Étant donné que JBG et JBG inversé ont une séquence d’acide nucléique identique, ils auront donc des motifs de bandes identiques. Cependant, les différences morphologiques entre JBG et JBG reverts sont assez évidentes, de sorte que même si les résultats de la PCR sont les mêmes, les variétés JBG sont faciles à distinguer au niveau de la plante. Le séquençage de l’ADN des produits de PCR permet d’identifier d’éventuels changements dans les séquences d’ADN pour différents écotypes d’herbe de cogan.

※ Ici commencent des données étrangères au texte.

-- ==== Sys2Proof/Machine/Issue.lean ====
section
/-! DEFINITION. Issue of the command at the head of an engine's queue: what a class accepts (R65, R76), the conditions
of issue (R71, R394), the ways an execution goes on (R97), and the commands of the control family that every class has
(R77, R78, R106). -/

namespace Sys2Proof.Machine

/-- How the execution of a command goes on: it completes, possibly with a reason for its completion record (R417); it
waits unissued, which may leave a mark; it stays in execution; or it halts with reason, detail, progress, a position that only the unit reads,
and whether part of its work is done. -/
inductive Run
  | done (s : State)
  | doneWith (s : State) (reason detail : Nat)
  | wait
  | stay (f : State → State)
  | busy (s : State) (f : InFlight)
  | halt (s : State) (reason detail progress pos : Nat) (begun : Bool)

/-- The opcodes that a class accepts, with subcode values that R84 defines, family 0xF_ in debug mode alone (R65,
R76, R77). -/
def State.accepts (s : State) (cls : EngineClass) (w : Nat) : Bool :=
  let op := cb w 0 1
  let sub := cb w 4 1
  let common := op ≤ 0x02 || (op == 0x03 && (clsOfPhrase cls || !bit sub 0)) || (op == 0xF0 && s.trust.unlocked)
  match cls with
  | .array => common || op == 0x04 || op == 0x05 || (0x20 ≤ op && op ≤ 0x26) ||
      ((op == 0xF1 || op == 0xF2) && s.trust.unlocked)
  | .vector => common || op == 0x04 || op == 0x05 || (0x30 ≤ op && op ≤ 0x37)
  | .move => common || op == 0x04 || op == 0x05 || (0x40 ≤ op && op ≤ 0x46)
  | .embed => common || (0x50 ≤ op && op ≤ 0x52)
  | .update => common || (0x60 ≤ op && op ≤ 0x62)
  | .fabric => common || (op == 0x70 && sub ≤ 5) || (op == 0x71 && sub == 0) || (op == 0x72 && sub ≤ 1) ||
      (op == 0x73 && sub == 0) || (op == 0x74 && sub ≤ 4)
  | .sched => false

/-- Whether an EE hands its clauses to another (R430). -/
def State.handsOver (s : State) (k : Nat) : Bool :=
  s.svc.runs.any fun r => r.op == 1 && r.cls == 2 && r.unit == k && r.mode == 1

/-- Whether a clause names a unit that is leaving or out of service: its phrase or EE, or the phrase it declares on. -/
def State.unitAway (s : State) (q : QueueId) (cl : Clause) : Bool :=
  (clsOfPhrase q.cls && s.reg (K.phraseService q.unit) != 0) ||
    (q.cls == .embed && (s.reg (K.eeService q.unit) != 0 || (cl.declUnit < 8 && s.reg (K.phraseService cl.declUnit) != 0)))

/-- The unit that a clause names and the grade has not, or that is not in service, while physical binding is on: reason and number (R4,
R36). -/
def State.unitMissing (s : State) (q : QueueId) (cl : Clause) : Option (Nat × Nat) :=
  let phrase (n : Nat) : Option (Nat × Nat) :=
    if s.phrasePresent n = false then some (0x10, n) else if s.phraseUp n = false then some (0x11, n) else none
  if s.physical = false then none
  else if clsOfPhrase q.cls then phrase cl.logical
  else if q.cls = .embed then
    if s.eePresent cl.logical = false then some (0x10, cl.logical)
    else if s.eeUp cl.logical = false then some (0x11, cl.logical)
    else if cl.declPhrase = 0xFF then none else phrase cl.declPhrase
  else none

/-- Whether a unit that leaves service holds back its head command: that of a clause that has not issued, but for one that a later
clause of the phrase, which has issued, may wait for; or any command of an EE that hands its clauses over (R105, R430). -/
def State.drainHolds (s : State) (q : QueueId) (c : QCmd) (cl : Clause) : Bool :=
  !s.physical && s.unitAway q cl && ((q.cls == .embed && s.handsOver q.unit) ||
    (c.idx == 0 && !c.again && !s.clauses.any fun e =>
      e.seq > cl.seq && e.next != 0 && cl.declUnit < 8 && e.declUnit == cl.declUnit))

/-- The command at the head of a queue and its clause, where it may issue: no halt and no command in execution, the
issue gate open, the clock running and the clause not held by the governor (R71, R376, R394). -/
def State.headOf (s : State) (q : QueueId) : Option (QCmd × Clause) :=
  match s.queue q with
  | none => none
  | some Q =>
    if Q.halt.isSome || Q.infl.isSome || s.gateClosed || !s.powered || !s.clockOf q then none
    else match Q.cmds with
      | [] => none
      | c :: _ => match s.clause c.seq with
        | none => none
        | some cl => if cl.held || s.drainHolds q c cl then none else some (c, cl)

/-- The state in which a command has issued: its unit is Active, its queue's LFSR has advanced, and the issue is
counted (R8, R466, R463). A resumed command has issued before. -/
def State.started (s : State) (q : QueueId) (c : QCmd) (cl : Clause) : State :=
  let st := match queuePower q with | some u => s.powerOf u | none => 0
  let s := match queuePower q with | some u => s.wake u | none => s
  if c.again then s
  else (s.sampleIssue q c cl st).count (queueCounter q) 0x05 1 (some cl.job)

/-- The detected faults that a class's units report (R204, R226, R227, R412). -/
def faultOf (cls : EngineClass) (f : Option HwFault) : Option HwFault :=
  f.filter fun h => h.reason == 0x30 || (h.reason == 0x31 && cls == .array) || (h.reason == 0x32 && cls == .vector) ||
    (h.reason == 0x33 && cls == .update)

/-- The state after an execution's outcome; a waiting command has not issued, so nothing has changed. -/
def State.settleRun (s : State) (q : QueueId) (c : QCmd) (cl : Clause) : Run → State
  | .done t => t.completeCmd q none
  | .doneWith t r d => t.completeCmd q (some (r, d))
  | .wait => s
  | .stay f => f s
  | .busy t f => t.modQueue q fun Q => { Q with infl := some f }
  | .halt t r d p pos b => t.haltCmd q c cl r d p pos b

/-- Issues the head command of a queue where `mine` says that it is the row's command: a command whose bytes cannot be
read, or that the class does not accept, halts; another command leaves everything as it is. -/
def State.issue (s : State) (q : QueueId) (mine : Nat → Bool) (flt : Option HwFault)
    (body : State → QCmd → Clause → Option HwFault → Run) : State :=
  match s.headOf q with
  | none => s
  | some (c, cl) =>
    match c.bad with
    | some (r, d) => s.settleRun q c cl (.halt (s.started q c cl) r d 0 0 false)
    | none =>
      match (if c.idx = 0 ∧ c.again = false then s.unitMissing q cl else none) with
      | some (r, d) => s.settleRun q c cl (.halt (s.started q c cl) r d 0 0 false)
      | none =>
      if s.accepts q.cls c.word = false then s.settleRun q c cl (.halt (s.started q c cl) 0x01 0 0 0 false)
      else if mine c.word = false then s
      else s.settleRun q c cl (body (s.started q c cl) c cl (faultOf q.cls flt))

/-- Whether a command word has an opcode. -/
def isOp (op : Nat) (w : Nat) : Bool := cb w 0 1 == op

/-- A halt before any of the command's work. -/
def Run.refuse (s : State) (reason detail : Nat) : Run := .halt s reason detail 0 0 false

/-- A resumed command that halts before it has gone on is where it halted before: its progress and position stand (R98, R135, R151). -/
def Run.resumed (c : QCmd) : Run → Run
  | .halt s r d p pos b => if c.again ∧ p = 0 ∧ pos = 0 ∧ b = false then .halt s r d c.prog c.pos (c.prog != 0 || c.pos != 0)
                           else .halt s r d p pos b
  | x => x

/-- A body behind its decode checks (R69, R102). -/
def decoded (s : State) (checks : List (Bool × Nat × Nat)) (k : Run) : Run :=
  match firstFail checks with
  | some (r, d) => Run.refuse s r d
  | none => k

/-! ### Faults of the memories and datapaths that a command uses (R204, R227, R412 to R414) -/

/-- Bytes of a protected structure: its code, the first byte and how many. -/
abbrev Words := Nat × Nat × Nat

/-- Whether a byte of a structure lies in one of some runs. -/
def inWords (l : List Words) (code off : Nat) : Bool := l.any fun x => x.1 == code && x.2.1 ≤ off && off < x.2.1 + x.2.2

Le développement de cette technique fournit la première méthode moléculaire simplifiée capable de distinguer avec précision le type K sauvage et l’herbe et la forme inversée de sa variété ornementale, l’herbe de sang japonaise. Nous encourageons les utilisateurs de ce protocole à nous contacter pour nous signaler les résultats dérivés de l’utilisation de ce protocole. Ces informations partagées aideront à fournir des informations sur la distribution de l’herbe de sang japonaise.
Cela aidera également les organismes de réglementation de l’USDA à prendre des décisions éclairées sur les mesures qui pourraient être nécessaires pour contourner la propagation et l’hybridation potentielle des variétés de graminées Cogan très envahissantes.
Cette étude présente un protocole de génotypage moléculaire rapide et rentable pour différencier les variétés d'Imperata cylindrica, communément appelées cogongrass. La méthode utilise des amorces PCR spécifiques à la variété ciblant les différences de séquences d'ADN dans la région de l'espaceur trnL-F du chloroplaste, permettant une identification précise des variétés qui sont morphologiquement indiscernables.